> **EXERCISE DESCRIPTION**
Copy out the data line by line exactly, from its start to the line bearing "def Obligations.DecoderChecks : Prop", inclusive.
*** MATERIAL FOR THE TASK Section Begins ***
-- ==== Sys2Proof/Certificates/Slice0/Obligations.lean ====
section
/-!
DEFINITION. The statements for the provers.
-/

open Sys2Proof Sys2Proof.Machine

/-! ### The decoder's checks, integers, immediates, literals and handles -/

/-- R40 to R45: a two-source integer instruction whose queue sources have the same age parity, or whose named sources the same index
parity, raises ILLEGAL_BANK; else, if it reads an age that its group pushed or a name other than n0 that its group writes, or writes
such a name, GROUP_HAZARD. It then has no effect but the trap, whose record takes its operands once they are there (R303). If it passes, IntResults says its effect, and it is counted in its
group, unless S ends the group. -/
def Obligations.DecoderChecks : Prop :=
  ∀ (s : State) (sw w : Bool) (d : Dest) (a b : Src), s.me.live = true →
    let written := fun (i : Fin 16) => i ≠ 0 ∧ s.me.written.getLsbD i = true
    let clash : Prop := match a, b with
      | .q i, .q j | .n i, .n j => i.val % 2 = j.val % 2
      | _, _ => False
    let early := fun (x : Src) => match x with
      | .q i => i.val < s.me.pushes
      | .n i => written i
    let hazard := early a ∨ early b ∨ ∃ i, d = some i ∧ written i
    let traps := fun (cause : Cause) (t : State) => Traps s (s.trapOf cause 0 (s.val a) (s.val b) 0 true d sw (some a, some b)) t
    ∀ row ∈ intRows, ∃ t, exec (row.1 sw d a b w) s = .next t ∧
      (clash → traps .illegalBank t) ∧ (¬clash → hazard → traps .groupHazard t) ∧
      (¬clash → ¬hazard → s.clear { sw := sw, pair := [a, b], dest := d, push := true } ∧ t.me.marker = sw ∧
        t.me.pushes = (if sw then 0 else s.me.pushes + 1) ∧
        ∀ i : Fin 16, t.me.written.getLsbD i = (!sw && (s.me.written.getLsbD i || d == some i)))

/-- R61, R63: every two-source integer instruction but the divisions pushes the result of its row of the table, at width 64,
or with .w of the low 32 bits and sign-extended; it raises no flag and changes nothing else. -/
def Obligations.IntResults : Prop :=
  ∀ (s : State) (sw w : Bool) (d : Dest) (a b : Src), s.clear { sw := sw, pair := [a, b], dest := d, push := true } →
    ∀ row ∈ intRows, ∃ t, exec (row.1 sw d a b w) s = .next t ∧ Pushes s d (atWidth w row.2 (s.val a) (s.val b)) 0 t

/-- R61, R64: division never traps; a divisor of zero gives all ones and the remainder a, the most negative value by −1
gives itself and 0, and every other quotient is rounded toward zero, with the remainder's sign that of a. -/
def Obligations.Division : Prop :=
  ∀ (s : State) (sw w : Bool) (d : Dest) (a b : Src), s.clear { sw := sw, pair := [a, b], dest := d, push := true } →
    let q := fun (f : (n : Nat) → BitVec n → BitVec n → BitVec n) (t : State) =>
      Pushes s d (atWidth w f (s.val a) (s.val b)) 0 t
    (∃ t, exec (.div sw d a b w) s = .next t ∧
      q (fun n x y => if y = 0 then BitVec.ofInt n (-1) else BitVec.ofInt n (x.toInt.tdiv y.toInt)) t) ∧
    (∃ t, exec (.divu sw d a b w) s = .next t ∧
      q (fun n x y => if y = 0 then BitVec.ofNat n (2 ^ n - 1) else BitVec.ofNat n (x.toNat / y.toNat)) t) ∧
    (∃ t, exec (.rem sw d a b w) s = .next t ∧ q (fun n x y => if y = 0 then x else BitVec.ofInt n (x.toInt.tmod y.toInt)) t) ∧
    (∃ t, exec (.remu sw d a b w) s = .next t ∧ q (fun n x y => if y = 0 then x else BitVec.ofNat n (x.toNat % y.toNat)) t)
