@[simp] theorem packV_funct (sw : Bool) (mj : BitVec 6) (vd : BitVec 3) (va : BitVec 3) (vb : BitVec 3) (vc : BitVec 3) (e : BitVec 3) (m : BitVec 2) (q : BitVec 1) (f : BitVec 7) :
    (packV sw mj vd va vb vc e m q f).extractLsb' 0 7 = f := by
  change @BitVec.extractLsb' (1+6+3+3+3+3+3+2+1+7) 0 7 (BitVec.ofBool sw ++ mj ++ vd ++ va ++ vb ++ vc ++ e ++ m ++ q ++ f) = f
  simp (disch := decide) only [cut_lo, cut_all]

@[simp] theorem packVS_funct (sw : Bool) (mj : BitVec 6) (vd : BitVec 3) (va : BitVec 3) (s : BitVec 5) (z : BitVec 1) (e : BitVec 3) (m : BitVec 2) (q : BitVec 1) (f : BitVec 7) :
    (packVS sw mj vd va s z e m q f).extractLsb' 0 7 = f := by
  change @BitVec.extractLsb' (1+6+3+3+5+1+3+2+1+7) 0 7 (BitVec.ofBool sw ++ mj ++ vd ++ va ++ s ++ z ++ e ++ m ++ q ++ f) = f
  simp (disch := decide) only [cut_lo, cut_all]

/-! ### Codes -/

@[simp] theorem Src.dec_enc (x : Src) : Src.dec x.enc = x := by
  cases x with
  | q i => revert i; decide
  | n i => revert i; decide

@[simp] theorem decDest_encDest (d : Dest) : decDest (encDest d) = .ok d := by
  cases d with
  | none => rfl
  | some i => revert i; decide

@[simp] theorem EType.dec_enc (x : EType) : EType.dec x.enc = x := by cases x <;> rfl

@[simp] theorem Cond.dec_enc (x : Cond) : Cond.dec x.enc = x := by cases x <;> rfl

@[simp] theorem Order.dec_enc (x : Order) : Order.dec x.enc = x := by cases x <;> rfl

@[simp] theorem Prec.dec_enc (x : Prec) : Prec.dec x.enc = x := by cases x <;> rfl

@[simp] theorem FPred.dec_enc (x : FPred) : FPred.dec x.enc = x := by cases x <;> rfl

@[simp] theorem CvtKind.dec_enc (x : CvtKind) : CvtKind.dec x.enc = x := by cases x <;> rfl

@[simp] theorem VCond.dec_enc (x : VCond) : VCond.dec x.enc = x := by cases x <;> rfl

@[simp] theorem LdWidth.dec_enc (x : LdWidth) : LdWidth.dec x.enc = .ok x := by cases x <;> rfl

@[simp] theorem StWidth.dec_enc (x : StWidth) : StWidth.dec x.enc = .ok x := by cases x <;> rfl

@[simp] theorem AmoWidth.dec_enc (x : AmoWidth) : AmoWidth.dec x.enc = .ok x := by cases x <;> rfl

@[simp] theorem AmoScope.dec_enc (x : AmoScope) : AmoScope.dec x.enc = .ok x := by cases x <;> rfl

@[simp] theorem AgentScope.dec_enc (x : AgentScope) : AgentScope.dec x.enc = .ok x := by cases x <;> rfl

@[simp] theorem Rnd.dec_enc (x : Rnd) : Rnd.dec x.enc = .ok x := by cases x <;> rfl

@[simp] theorem RedOp.dec_enc (x : RedOp) : RedOp.dec x.enc = .ok x := by cases x <;> rfl

@[simp] theorem ScanOp.dec_enc (x : ScanOp) : ScanOp.dec x.enc = .ok x := by cases x <;> rfl

@[simp] theorem MskOp.dec_enc (x : MskOp) : MskOp.dec x.enc = .ok x := by cases x <;> rfl

@[simp] theorem Narrow.dec_enc (x : Narrow) : Narrow.dec x.enc = .ok x := by cases x <;> rfl

@[simp] theorem MRedOp.dec_enc (x : MRedOp) : MRedOp.dec x.enc = .ok x := by cases x <;> rfl

@[simp] theorem CReg.dec_enc (x : CReg) : CReg.dec x.enc = .ok x := by
  cases x with
  | mxc k => revert k; decide
  | cel k => revert k; decide
  | _ => rfl

/-! ### Majors: what the decoder does with a packed word -/

theorem decodeWord_00 (sw : Bool) (d : BitVec 5) (a : BitVec 5) (b : BitVec 5) (f : BitVec 10) :
    decodeWord (packR sw 0x00#6 d a b f) = (decSys) sw d a b f := by
  rw [decodeWord, packR_major]
  exact viaR_packR ..

theorem decodeWord_01 (sw : Bool) (d : BitVec 5) (a : BitVec 5) (b : BitVec 5) (f : BitVec 10) :
    decodeWord (packR sw 0x01#6 d a b f) = (decInt) sw d a b f := by
  rw [decodeWord, packR_major]
  exact viaR_packR ..

theorem decodeWord_02 (sw : Bool) (d : BitVec 5) (a : BitVec 5) (i : BitVec 15) :
    decodeWord (packI sw 0x02#6 d a i) = (fun sw fD fA fI => (decDest fD).bind fun d => .ok (.addi sw d (Src.dec fA) fI)) sw d a i := by
  rw [decodeWord, packI_major]
  exact viaI_packI ..

theorem decodeWord_03 (sw : Bool) (d : BitVec 5) (a : BitVec 5) (i : BitVec 15) :
    decodeWord (packI sw 0x03#6 d a i) = (fun sw fD fA fI => (decDest fD).bind fun d => .ok (.andi sw d (Src.dec fA) fI)) sw d a i := by
  rw [decodeWord, packI_major]
  exact viaI_packI ..

theorem decodeWord_04 (sw : Bool) (d : BitVec 5) (a : BitVec 5) (i : BitVec 15) :
    decodeWord (packI sw 0x04#6 d a i) = (fun sw fD fA fI => (decDest fD).bind fun d => .ok (.ori sw d (Src.dec fA) fI)) sw d a i := by
  rw [decodeWord, packI_major]
  exact viaI_packI ..

theorem decodeWord_05 (sw : Bool) (d : BitVec 5) (a : BitVec 5) (i : BitVec 15) :
    decodeWord (packI sw 0x05#6 d a i) = (fun sw fD fA fI => (decDest fD).bind fun d => .ok (.xori sw d (Src.dec fA) fI)) sw d a i := by
  rw [decodeWord, packI_major]
  exact viaI_packI ..

theorem decodeWord_06 (sw : Bool) (d : BitVec 5) (a : BitVec 5) (i : BitVec 15) :
    decodeWord (packI sw 0x06#6 d a i) = (fun sw fD fA fI => (decDest fD).bind fun d => decShift (.shli sw d (Src.dec fA)) fI) sw d a i := by
  rw [decodeWord, packI_major]
  exact viaI_packI ..

theorem decodeWord_07 (sw : Bool) (d : BitVec 5) (a : BitVec 5) (i : BitVec 15) :
    decodeWord (packI sw 0x07#6 d a i) = (fun sw fD fA fI => (decDest fD).bind fun d => decShift (.shri sw d (Src.dec fA)) fI) sw d a i := by
  rw [decodeWord, packI_major]
  exact viaI_packI ..

theorem decodeWord_08 (sw : Bool) (d : BitVec 5) (a : BitVec 5) (i : BitVec 15) :
    decodeWord (packI sw 0x08#6 d a i) = (fun sw fD fA fI => (decDest fD).bind fun d => decShift (.srai sw d (Src.dec fA)) fI) sw d a i := by
  rw [decodeWord, packI_major]
  exact viaI_packI ..

theorem decodeWord_09 (sw : Bool) (d : BitVec 5) (a : BitVec 5) (i : BitVec 15) :
    decodeWord (packI sw 0x09#6 d a i) = (fun sw fD fA fI => (decDest fD).bind fun d => .ok (.slti sw d (Src.dec fA) fI)) sw d a i := by
  rw [decodeWord, packI_major]
  exact viaI_packI ..

theorem decodeWord_0A (sw : Bool) (d : BitVec 5) (a : BitVec 5) (i : BitVec 15) :
    decodeWord (packI sw 0x0A#6 d a i) = (fun sw fD fA fI => (decDest fD).bind fun d => .ok (.sltiu sw d (Src.dec fA) fI)) sw d a i := by
  rw [decodeWord, packI_major]
  exact viaI_packI ..

theorem decodeWord_0B (sw : Bool) (d : BitVec 5) (i : BitVec 20) :
    decodeWord (packL sw 0x0B#6 d i) = (fun sw fD fI => (decDest fD).bind fun d => .ok (.ldi sw d fI)) sw d i := by
  rw [decodeWord, packL_major]
  exact viaL_packL ..

theorem decodeWord_0C (sw : Bool) (d : BitVec 5) (i : BitVec 20) :
    decodeWord (packL sw 0x0C#6 d i) = (fun sw fD fI => (decDest fD).bind fun d => .ok (.ldpc sw d fI)) sw d i := by
  rw [decodeWord, packL_major]
  exact viaL_packL ..

theorem decodeWord_0D (sw : Bool) (d : BitVec 5) (a : BitVec 5) (b : BitVec 5) (f : BitVec 10) :
    decodeWord (packR sw 0x0D#6 d a b f) = (decHnd) sw d a b f := by
  rw [decodeWord, packR_major]
  exact viaR_packR ..

theorem decodeWord_0E (sw : Bool) (d : BitVec 5) (a : BitVec 5) (wd : BitVec 3) (i : BitVec 12) :
    decodeWord (packM sw 0x0E#6 d a wd i) = (decBr) sw d a wd i := by
  rw [decodeWord, packM_major]
  exact viaM_packM ..

theorem decodeWord_0F (sw : Bool) (i : BitVec 25) :
    decodeWord (packJ sw 0x0F#6 i) = (fun sw fI => .ok (.j sw fI)) sw i := by
  rw [decodeWord, packJ_major]
  exact viaJ_packJ ..

theorem decodeWord_10 (sw : Bool) (i : BitVec 25) :
    decodeWord (packJ sw 0x10#6 i) = (fun sw fI => .ok (.call sw fI)) sw i := by
  rw [decodeWord, packJ_major]
  exact viaJ_packJ ..

theorem decodeWord_11 (sw : Bool) (d : BitVec 5) (a : BitVec 5) (b : BitVec 5) (f : BitVec 10) :
    decodeWord (packR sw 0x11#6 d a b f) = (decJr) sw d a b f := by
  rw [decodeWord, packR_major]
  exact viaR_packR ..

theorem decodeWord_12 (sw : Bool) (d : BitVec 5) (a : BitVec 5) (wd : BitVec 3) (i : BitVec 12) :
    decodeWord (packM sw 0x12#6 d a wd i) = (fun sw fD fA fW fI => (decDest fD).bind fun d => (LdWidth.dec fW).bind fun wd => .ok (.ld sw d (Src.dec fA) wd fI)) sw d a wd i := by
  rw [decodeWord, packM_major]
  exact viaM_packM ..
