/-- A body that only pushes. -/
theorem issue_pushes {s : State} {h : Hdr} (hc : s.clear h) {f : Chip → Chip} {body : Chip → Eff} {d : Dest} {v : Word}
    {fl : BitVec 5} (hf : f s.chip = s.chip.issue h body) (hb : body s.chip = .done (s.chip.emit d v fl)) :
    ∃ t, s.issue f = .next t ∧ Pushes s d v fl t := issue_begins hc hf hb

/-- Moving the pc alone. -/
theorem moves_of_retire (s : State) (h : Hdr) (pc : Word) :
    Moves s pc { s with chip := s.chip.modThread s.chip.cur fun t => t.retire h pc } where
  data := rfl
  core _ := rfl
  thread j := by
    by_cases hj : j = s.chip.cur
    · subst hj; simp
    · simp [Chip.thread_modThread_ne _ _ hj]
  others j hj := by simp [Chip.thread_modThread_ne _ _ hj]
  trust := rfl
  issuing := rfl
  inputs := rfl
  pc := by simp [State.me, Chip.thread, Chip.modThread]
  queue := by simp [State.me, Chip.thread, Chip.modThread]
  ops := rfl
  reqs := rfl
  counters _ _ := rfl

/-- A body that traps leaves the trap owed. -/
theorem issue_traps {s : State} {h : Hdr} (hc : s.clear h) {f : Chip → Chip} {body : Chip → Eff} {cause : Cause} {addr : Word}
    (hf : f s.chip = s.chip.issue h body) (hb : body s.chip = .trap cause addr) :
    ∃ t, s.issue f = .next t ∧
      Traps s (s.trapOf cause 0 (h.opA s.me) (h.opB s.me) addr h.push h.dest (h.sw || h.ends)) t := by
  refine ⟨_, issue_next hc.1 f, ?_⟩
  rw [hf, Chip.issue_trap hc.2 hb]
  exact traps_of_raise ..

end Sys2Proof.Machine
end

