-- ==== Sys2Proof/Laws/PerInstr.lean ====
section
/-!
SUPPORT. Every word of a well-formed instruction decodes to it: one lemma per constructor (R46, R49).
-/

namespace Sys2Proof.Laws.RoundTrip

/-- The word of a well-formed instruction decodes to it. -/
def Statement (i : Instr) : Prop := i.wf = true → ∀ w, encode i = some w → decodeWord w = .ok i

end Sys2Proof.Laws.RoundTrip

namespace Sys2Proof

open Sys2Proof.Laws.RoundTrip
set_option Elab.async false
set_option linter.unusedSimpArgs false

theorem roundTrip_of_word {i : Instr} {w : IWord} (he : encode i = some w) (h : i.wf = true → decodeWord w = .ok i) :
    Statement i := fun hw x hx => by
  rw [he] at hx
  cases hx
  exact h hw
*** MATERIAL FOR THE TASK Section Ends ***
> **RESPONSE BELOW**
-- ==== Sys2Proof/Certificates/Slice0/Obligations.lean ====
section
/-!
DEFINITION. The statements for the provers.
-/

open Sys2Proof Sys2Proof.Machine

/-! ### The decoder's checks, integers, immediates, literals and handles -/

/-- R40 to R45: a two-source integer instruction whose queue sources have the same age parity, or whose named sources the same index
parity, raises ILLEGAL_BANK; else, if it reads an age that its group pushed or a name other than n0 that its group writes, or writes
such a name, GROUP_HAZARD. It then has no effect but the trap, whose record takes its operands once they are there (R303). If it passes, IntResults says its effect, and it is counted in its
group, unless S ends the group. -/
def Obligations.DecoderChecks : Prop :=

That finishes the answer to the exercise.